In fact, six weeks into the supermarket labor dispute, shoppers have gotten used to trying other chains, including Trader Joe’s, Stater Bros., Bristol Farms and local markets. And people who have crossed picket lines say they have been disappointed by what they have found on the shelves.

What’s more, some stores aren’t giving shoppers huge incentives to venture in. Prices on frozen turkeys -- typically a big holiday lure -- are about the same as they were last year, except for at Albertsons stores, which are offering fresh Foster Farms and Zacky Farms turkeys for 79 cents a pound, 50 cents a pound less than a year ago, and turkey specials.

That was enough for Jessica Aguirre of Los Angeles, who on Wednesday made her first trip to an Albertsons since the strike began because she couldn’t resist the buy-one-get-one-free special on its frozen turkeys.

“They were trying to get us in and they did,” she said, loading two 20-plus-pound birds into the back of her sedan. “They had the best deal.”

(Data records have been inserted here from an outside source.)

-- ==== Sys2Proof/Laws/Forms.lean ====
section
/-! SUPPORT. The form of the record table: records as R5, R6, R9 and R51 make them, each in its key's home bucket and no
key twice (R4), and kept leases with ticks remaining (R122); the law of all of it. -/

namespace Sys2Proof.Machine

/-! ### Single records -/

/-- R6. -/
def Asc (r : Record) : Prop := r.holders.Pairwise fun g h => g.agent.val < h.agent.val

theorem asc_iff (r : Record) : ascending r.holders = true ↔ Asc r := by
  unfold Asc
  induction r.holders with
  | nil => simp [ascending]
  | cons h l ih => simp [ascending, ih]

/-- R5, R75. -/
def Shaped (r : Record) : Prop := keyLengthOk r.key.length = true ∧ r.value.length = 8

theorem shaped_iff (r : Record) : r.shaped = true ↔ Shaped r := by simp [Record.shaped, Shaped]

theorem insertHolder_pairwise {h : Holder} {l : List Holder} (hl : l.Pairwise fun g h => g.agent.val < h.agent.val)
    (hn : ∀ g ∈ l, g.agent ≠ h.agent) : (insertHolder h l).Pairwise fun g h => g.agent.val < h.agent.val := by
  induction l with
  | nil => simp [insertHolder]
  | cons g l ih =>
    rw [List.pairwise_cons] at hl
    simp only [insertHolder]
    split
    · rename_i hlt
      rw [List.pairwise_cons, List.pairwise_cons]
      refine ⟨fun x hx => ?_, hl⟩
      rcases List.mem_cons.1 hx with rfl | hx
      · exact hlt
      · exact Nat.lt_trans hlt (hl.1 x hx)
    · rename_i hge
      rw [List.pairwise_cons]
      refine ⟨fun x hx => ?_, ih hl.2 fun x hx => hn x (List.mem_cons_of_mem _ hx)⟩
      rcases mem_insertHolder.1 hx with rfl | hx
      · have : g.agent.val ≠ x.agent.val := fun e => hn g (by simp) (Fin.ext e)
        omega
      · exact hl.1 x hx

theorem Asc.map {r : Record} (h : Asc r) (g : Holder → Holder) (hg : ∀ x, (g x).agent = x.agent) :
    (r.holders.map g).Pairwise fun g h => g.agent.val < h.agent.val := by
  rw [List.pairwise_map]
  simp only [hg]
  exact h

theorem Asc.mapHolder {r : Record} (h : Asc r) (n : Agent) (f : Holder → Holder) (hf : ∀ x, (f x).agent = x.agent) :
    Asc (r.mapHolder n f) := by
  refine h.map (fun x => if x.agent == n then f x else x) fun x => ?_
  split
  · exact hf x
  · rfl

theorem not_holds_of_part {r : Record} {n : Agent} (h : r.hasPart n = false) : ∀ g ∈ r.holders, g.agent ≠ n := by
  intro g hg e
  have : r.hasPart n = true := hasPart_iff.2 (Or.inl ⟨g, hg, e⟩)
  rw [h] at this; cases this

/-- What R5, R6 and R51 say of one record. -/
def FormRec (r : Record) : Prop := Ordered r ∧ Asc r ∧ Shaped r

theorem formRec_law : RecordLaw (fun _ => FormRec) where
  mono _ h := h
  grant {env e r c rest} hq hg h := by
    refine ⟨h.1.grant hq, ?_, ?_⟩
    · have hn : c.kind ≠ .upgrade → ∀ g ∈ r.holders, g.agent ≠ c.agent := by
        intro hk g hg e
        have h1 := (h.1.2.1 c (by rw [hq]; simp)).not.1 hk
        exact h1 (holds_iff.2 ⟨g, hg, e⟩)
      unfold grantFirst
      cases hk : c.kind with
      | shared => exact insertHolder_pairwise h.2.1 (hn (by rw [hk]; simp))
      | exclusive => exact insertHolder_pairwise h.2.1 (hn (by rw [hk]; simp))
      | upgrade => exact h.2.1.mapHolder c.agent _ fun _ => rfl
    · obtain ⟨a, _, b⟩ := grantFirst_fixed env e r c rest
      exact ⟨a ▸ h.2.2.1, b ▸ h.2.2.2⟩
  dropAgent n h := ⟨ordered_law.dropAgent (e := 0) n h.1, h.2.1.filter _, h.2.2⟩
  dropClaim n h := ⟨ordered_law.dropClaim (e := 0) n h.1, h.2.1, h.2.2⟩
  holders g hg h := ⟨ordered_law.holders (e := 0) g hg h.1, h.2.1.map g fun x => (hg x).1, h.2.2⟩
  claims g hg h := ⟨ordered_law.claims (e := 0) g hg h.1, h.2.1, h.2.2⟩
  words v hv h := ⟨h.1, h.2.1, h.2.2.1, hv⟩
  mark b h := h
  create key b hk := ⟨Ordered.of_nil rfl, List.Pairwise.nil, hk, rfl⟩
  shared n life hq hp _ h := ⟨Ordered.of_nil hq, insertHolder_pairwise h.2.1 (not_holds_of_part hp), h.2.2⟩
  exclusive n life hq hp _ _ h := ⟨Ordered.of_nil hq, insertHolder_pairwise h.2.1 (not_holds_of_part hp), h.2.2⟩
  enqueue c hp hk h := ⟨ordered_law.enqueue (e := 0) c hp hk h.1, h.2.1, h.2.2⟩
  upgrade n life hx hw hu ho he h :=
    ⟨h.1.holders rfl (mapHolder_agents _ n _ fun _ => rfl), h.2.1.mapHolder n _ fun _ => rfl, h.2.2⟩
  enqueueUpgrade c hx hw hu hk h := ⟨ordered_law.enqueueUpgrade (e := 0) c hx hw hu hk h.1, h.2.1, h.2.2⟩
  downgrade n h := ⟨h.1.holders rfl (mapHolder_agents _ n _ fun _ => rfl), h.2.1.mapHolder n _ fun _ => rfl, h.2.2⟩

/-! ### No transient record stands empty (R9) -/

theorem empty_iff {r : Record} : r.empty = true ↔ ∀ n, r.hasPart n = false := by
  constructor
  · intro h n
    simp only [Record.empty, Bool.and_eq_true, List.isEmpty_iff] at h
    simp [Record.hasPart, Record.holds, Record.holder, Record.waits, Record.claim, h.1, h.2]
  · intro h
    have h' : ∀ n, ¬ ((∃ x ∈ r.holders, x.agent = n) ∨ ∃ c ∈ r.queue, c.agent = n) := by
      intro n hn
      have := h n
      rw [hasPart_iff.2 hn] at this; cases this
    simp only [Record.empty, Bool.and_eq_true, List.isEmpty_iff]
    exact ⟨List.eq_nil_iff_forall_not_mem.2 fun x hx => h' x.agent (Or.inl ⟨x, hx, rfl⟩),
      List.eq_nil_iff_forall_not_mem.2 fun c hc => h' c.agent (Or.inr ⟨c, hc, rfl⟩)⟩

theorem occupied_iff {r : Record} : r.occupied = true ↔ r.persistent = true ∨ ∃ n, r.hasPart n = true := by
  unfold Record.occupied
  rw [Bool.or_eq_true, Bool.not_eq_true', Bool.eq_false_iff, ne_eq, empty_iff]
  simp

/-- R9, but perhaps in one slot. -/
def OccBut (slot : Nat) (s : State) : Prop := ∀ p ∈ s.records, p.1 ≠ slot → p.2.occupied = true

/-- R9. -/
def Occ (s : State) : Prop := ∀ p ∈ s.records, p.2.occupied = true

theorem Occ.but {s : State} (h : Occ s) (slot : Nat) : OccBut slot s := fun p hp _ => h p hp

theorem Occ.same {s t : State} (h : Occ s) (hr : t.records = s.records) : Occ t := fun p hp => h p (hr ▸ hp)

theorem OccBut.same {slot : Nat} {s t : State} (h : OccBut slot s) (hr : t.records = s.records) : OccBut slot t :=
  fun p hp => h p (hr ▸ hp)

theorem Occ.putBut {s : State} (h : Occ s) (slot : Nat) (r : Record) : OccBut slot (s.putRecord slot r) := by
  intro p hp hne
  rcases Sparse.mem_put hp with rfl | hp
  · exact absurd rfl hne
  · exact h p hp

theorem Occ.put {s : State} (h : Occ s) (slot : Nat) {r : Record} (hr : r.occupied = true) :
    Occ (s.putRecord slot r) := by
  intro p hp
  rcases Sparse.mem_put hp with rfl | hp
  · exact hr
  · exact h p hp

theorem Occ.of_record {s : State} (h : Occ s) {slot : Nat} {r : Record} (hr : s.record slot = some r) :
    r.occupied = true := h _ (Sparse.mem_of_find hr)

theorem occupied_of_parts {r x : Record} (hp : x.persistent = r.persistent) (hh : ∀ n, x.hasPart n = r.hasPart n)
    (h : r.occupied = true) : x.occupied = true := by
  rw [occupied_iff] at *
  simpa only [hp, hh] using h

theorem grantRun_occupied {env : GrantEnv} {fuel : Nat} {e : Epoch} {r : Record} (h : r.occupied = true) :
    (grantRun env fuel e r).1.occupied = true :=
  occupied_of_parts (grantRun_fixed env fuel e r).2.1 (grantRun_hasPart env fuel e r) h

theorem OccBut.grantCheck {slot : Nat} {s : State} (h : OccBut slot s) (i : Nat) : OccBut slot (s.grantCheck i) := by
  cases hr : s.record i with
  | none => rw [grantCheck_none hr]; exact h
  | some r =>
    intro p hp hne
    rw [(grantCheck_fields hr).1] at hp
    rcases Sparse.mem_put hp with rfl | hp
    · exact grantRun_occupied (h (i, r) (Sparse.mem_of_find hr) hne)
    · exact h p hp hne

theorem Occ.grantCheck {s : State} (h : Occ s) (i : Nat) : Occ (s.grantCheck i) := by
  cases hr : s.record i with
  | none => rw [grantCheck_none hr]; exact h
  | some r =>
    intro p hp
    rw [(grantCheck_fields hr).1] at hp
    rcases Sparse.mem_put hp with rfl | hp
    · exact grantRun_occupied (h.of_record hr)
    · exact h p hp

theorem Occ.subset {s t : State} (h : Occ s) (hr : ∀ p ∈ t.records, p ∈ s.records) : Occ t := fun p hp => h p (hr p hp)

theorem Occ.retire {s : State} (h : Occ s) (slot : Nat) : Occ (s.retire slot) := by
  cases hr : s.record slot with
  | none => exact h.same (by simp [State.retire, hr])
  | some r => exact h.subset fun p hp => Sparse.mem_drop ((retire_fields hr).1 ▸ hp)

/-- The retirement of an empty transient record leaves none. -/
theorem OccBut.retireIfEmpty {slot : Nat} {s : State} (hc : Canon s) (h : OccBut slot s) :
    Occ (s.retireIfEmpty slot) := by
  unfold State.retireIfEmpty
  cases hr : s.record slot with
  | none =>
    intro p hp
    refine h p hp ?_
    rintro rfl
    have := (Sparse.mem_iff_find hc.records).1 hp
    rw [State.record, this] at hr; cases hr
  | some r =>
    simp only
    split
    · intro p hp
      rw [(retire_fields hr).1] at hp
      refine h p (Sparse.mem_drop hp) ?_
      rintro rfl
      have hw : Sparse.wf Config.slots (Sparse.drop p.1 s.records) = true := Sparse.wf_drop hc.records
      have h1 := (Sparse.mem_iff_find hw).1 hp
      rw [Sparse.find_drop_same hc.records] at h1; cases h1
    · rename_i hn
      intro p hp
      by_cases he : p.1 = slot
      · subst he
        have h1 := (Sparse.mem_iff_find hc.records).1 hp
        rw [State.record, h1] at hr
        cases hr
        simp only [Bool.and_eq_true, Bool.not_eq_true', not_and, Bool.not_eq_true] at hn
        unfold Record.occupied
        cases hpers : p.2.persistent
        · simp [hn hpers]
        · rfl
      · exact h p hp he

theorem Occ.leaveRecord {s : State} (hc : Canon s) (h : Occ s) (slot : Nat) (n : Agent) (k : Option NoticeKind) :
    Occ (s.leaveRecord slot n k) := by
  unfold State.leaveRecord
  split
  · exact h
  · rename_i r hr
    have hl := hc.slot_lt hr
    have h1 := h.putBut slot (r.dropAgent n)
    cases k with
    | none =>
      refine OccBut.retireIfEmpty (((hc.putRecord hl _).setSession n _).grantCheck slot) (OccBut.grantCheck ?_ slot)
      exact h1.same rfl
    | some k =>
      refine OccBut.retireIfEmpty ((((hc.putRecord hl _).post hl n _).setSession n _).grantCheck slot)
        (OccBut.grantCheck ?_ slot)
      exact h1.same rfl

theorem Occ.removeAgent {s : State} (hc : Canon s) (h : Occ s) (n : Agent) : Occ (s.removeAgent n) := by
  have hf : ∀ (l : List Nat) (t : State), Canon t → Occ t →
      Occ (l.foldl (fun t slot => t.leaveRecord slot n none) t) := by
    intro l
    induction l with
    | nil => exact fun _ _ ht => ht
    | cons a l ih => exact fun t hct ht => ih _ (hct.leaveRecord a n none) (ht.leaveRecord hct a n none)
  exact hf _ s hc h

theorem Occ.map {s t : State} (h : Occ s) (f : Nat × Record → Nat × Record)
    (hf : ∀ p, (f p).2.persistent = p.2.persistent ∧ ∀ n, (f p).2.hasPart n = p.2.hasPart n)
    (hr : t.records = s.records.map f) : Occ t := by
  intro p hp
  rw [hr] at hp
  obtain ⟨q, hq, rfl⟩ := List.mem_map.1 hp
  exact occupied_of_parts (hf q).1 (hf q).2 (h q hq)

theorem holds_occupied {r : Record} {n : Agent} (h : r.holds n = true) : r.occupied = true :=
  occupied_iff.2 (Or.inr ⟨n, by simp [Record.hasPart, h]⟩)

theorem Occ.enterStandbyAt {n : Agent} {mask : Byte} {p : State × EntryCount} (hc : Canon p.1) (h : Occ p.1)
    (slot : Nat) : Occ (State.enterStandbyAt n mask p slot).1 := by
  unfold State.enterStandbyAt
  simp only
  split
  · exact h
  · rename_i r hr
    have hl := hc.slot_lt hr
    have h3 : ∀ (t : State) (b : Bool), Occ t →
        Occ (if b then
          match t.record slot with
          | some r3 => t.putRecord slot (r3.mapHolder n keepHolder)
          | none => t
          else t) := by
      intro t b ht; cases b
      · exact ht
      · simp only [if_true]
        split
        · rename_i r3 hr3
          exact ht.put slot (occupied_of_parts (r := r3) rfl (mapHolder_hasPart r3 n keepHolder fun _ => rfl)
            (ht.of_record hr3))
        · exact ht
    have h1 : ∀ (x : Record) (b : Bool), Canon (if b then (p.1.putRecord slot x).losePart n
        else p.1.putRecord slot x) := by
      intro x b; cases b
      · exact hc.putRecord hl x
      · exact (hc.putRecord hl x).setSession n _
    have h2 : ∀ (x : Record) (b : Bool), OccBut slot (if b then (p.1.putRecord slot x).losePart n
        else p.1.putRecord slot x) := by
      intro x b; cases b
      · exact h.putBut slot x
      · exact (h.putBut slot x).same rfl
    refine h3 _ _ ?_
    cases hw : r.waits n with
    | true =>
      simp only [Bool.true_or, if_true]
      exact OccBut.retireIfEmpty ((h1 _ _).grantCheck slot) ((h2 _ _).grantCheck slot)
    | false =>
      simp only [Bool.false_or]
      cases hx : (r.holds n && !maskSelects mask slot) with
      | true =>
        simp only [if_true]
        exact OccBut.retireIfEmpty ((h1 _ _).grantCheck slot) ((h2 _ _).grantCheck slot)
      | false =>
        simp only [Bool.false_eq_true, if_false, Bool.false_and, dropClaim_eq hw]
        exact h.put slot (h.of_record hr)

theorem Occ.enterStandby {s : State} (hc : Canon s) (h : Occ s) (n : Agent) (mask : Byte) (d : Nat) :
    Occ (s.enterStandby n mask d).1 := by
  have hf : ∀ (l : List Nat) (p : State × EntryCount), Canon p.1 → Occ p.1 →
      Occ (l.foldl (State.enterStandbyAt n mask) p).1 := by
    intro l
    induction l with
    | nil => exact fun _ _ hp => hp
    | cons i l ih => exact fun p hpc hp => ih _ (Canon.enterStandbyAt hpc i) (Occ.enterStandbyAt hpc hp i)
  exact (hf (s.partSlots n) (s, { kept := 0, left := 0 }) hc h).same rfl

/-! ### Keys and kept leases -/

theorem findAmong_none {s : State} {key : List Byte} {l : List Nat} (h : s.findAmong key l = none) {slot : Nat}
    (hs : slot ∈ l) {r : Record} (hr : s.record slot = some r) : r.key ≠ key := by
  induction l with
  | nil => cases hs
  | cons i l ih =>
    simp only [State.findAmong] at h
    rcases List.mem_cons.1 hs with rfl | hs
    · rw [hr] at h
      simp only at h
      split at h
      · cases h
      · assumption
    · split at h
      · split at h
        · cases h
        · exact ih h hs
      · exact ih h hs

/-- A key that is not found stands in no record. -/
theorem findKey_none {s : State} (hc : Canon s) (hp : Placed s) {key : List Byte} (h : s.findKey key = none) :
    ∀ p ∈ s.records, p.2.key ≠ key := by
  intro p hm e
  have hs := hp.1 p hm
  rw [e] at hs
  exact findAmong_none h hs ((Sparse.mem_iff_find hc.records).1 hm) e

theorem Placed.create {s t : State} (hc : Canon s) (h : Placed s) {slot : Nat} {x : Record}
    (hs : slot ∈ homeSlots x.key) (hf : s.findKey x.key = none) (ht : t.records = Sparse.put slot x s.records) :
    Placed t := by
  have hn := findKey_none hc h hf
  refine ⟨fun p hp => ?_, fun p hp q hq e => ?_⟩
  · rw [ht] at hp
    rcases Sparse.mem_put hp with rfl | hp
    · exact hs
    · exact h.1 p hp
  · rw [ht] at hp hq
    rcases Sparse.mem_put hp with rfl | hp <;> rcases Sparse.mem_put hq with rfl | hq
    · rfl
    · exact absurd e.symm (hn q hq)
    · exact absurd e (hn p hp)
    · exact h.2 p hp q hq e

/-- An entry of a slot's record replaced or added where the others stand, for properties of single holders. -/
theorem KeptAlive.put {s t : State} (h : KeptAlive s) {slot : Nat} {x : Record}
    (hx : ∀ y ∈ x.holders, y.status = .kept → 1 ≤ y.remaining) (ht : t.records = Sparse.put slot x s.records) :
    KeptAlive t := by
  intro p hp
  rw [ht] at hp
  rcases Sparse.mem_put hp with rfl | hp
  · exact hx
  · exact h p hp

theorem KeptAlive.of_record {s : State} (h : KeptAlive s) {slot : Nat} {r : Record} (hr : s.record slot = some r) :
    ∀ y ∈ r.holders, y.status = .kept → 1 ≤ y.remaining := h _ (Sparse.mem_of_find hr)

But other shoppers complained about what they said was a lack of discounts. In fact, Ralphs has raised prices on some Thanksgiving staples. The grocer is charging $6.99 for bottles of Beringer or Meridian wine, $1 more than last year; and Mrs. Cubbison’s dressing is $2 a box, up from $1.50. Frozen C&W; peas are $2 this year, compared with $1.79 a year earlier.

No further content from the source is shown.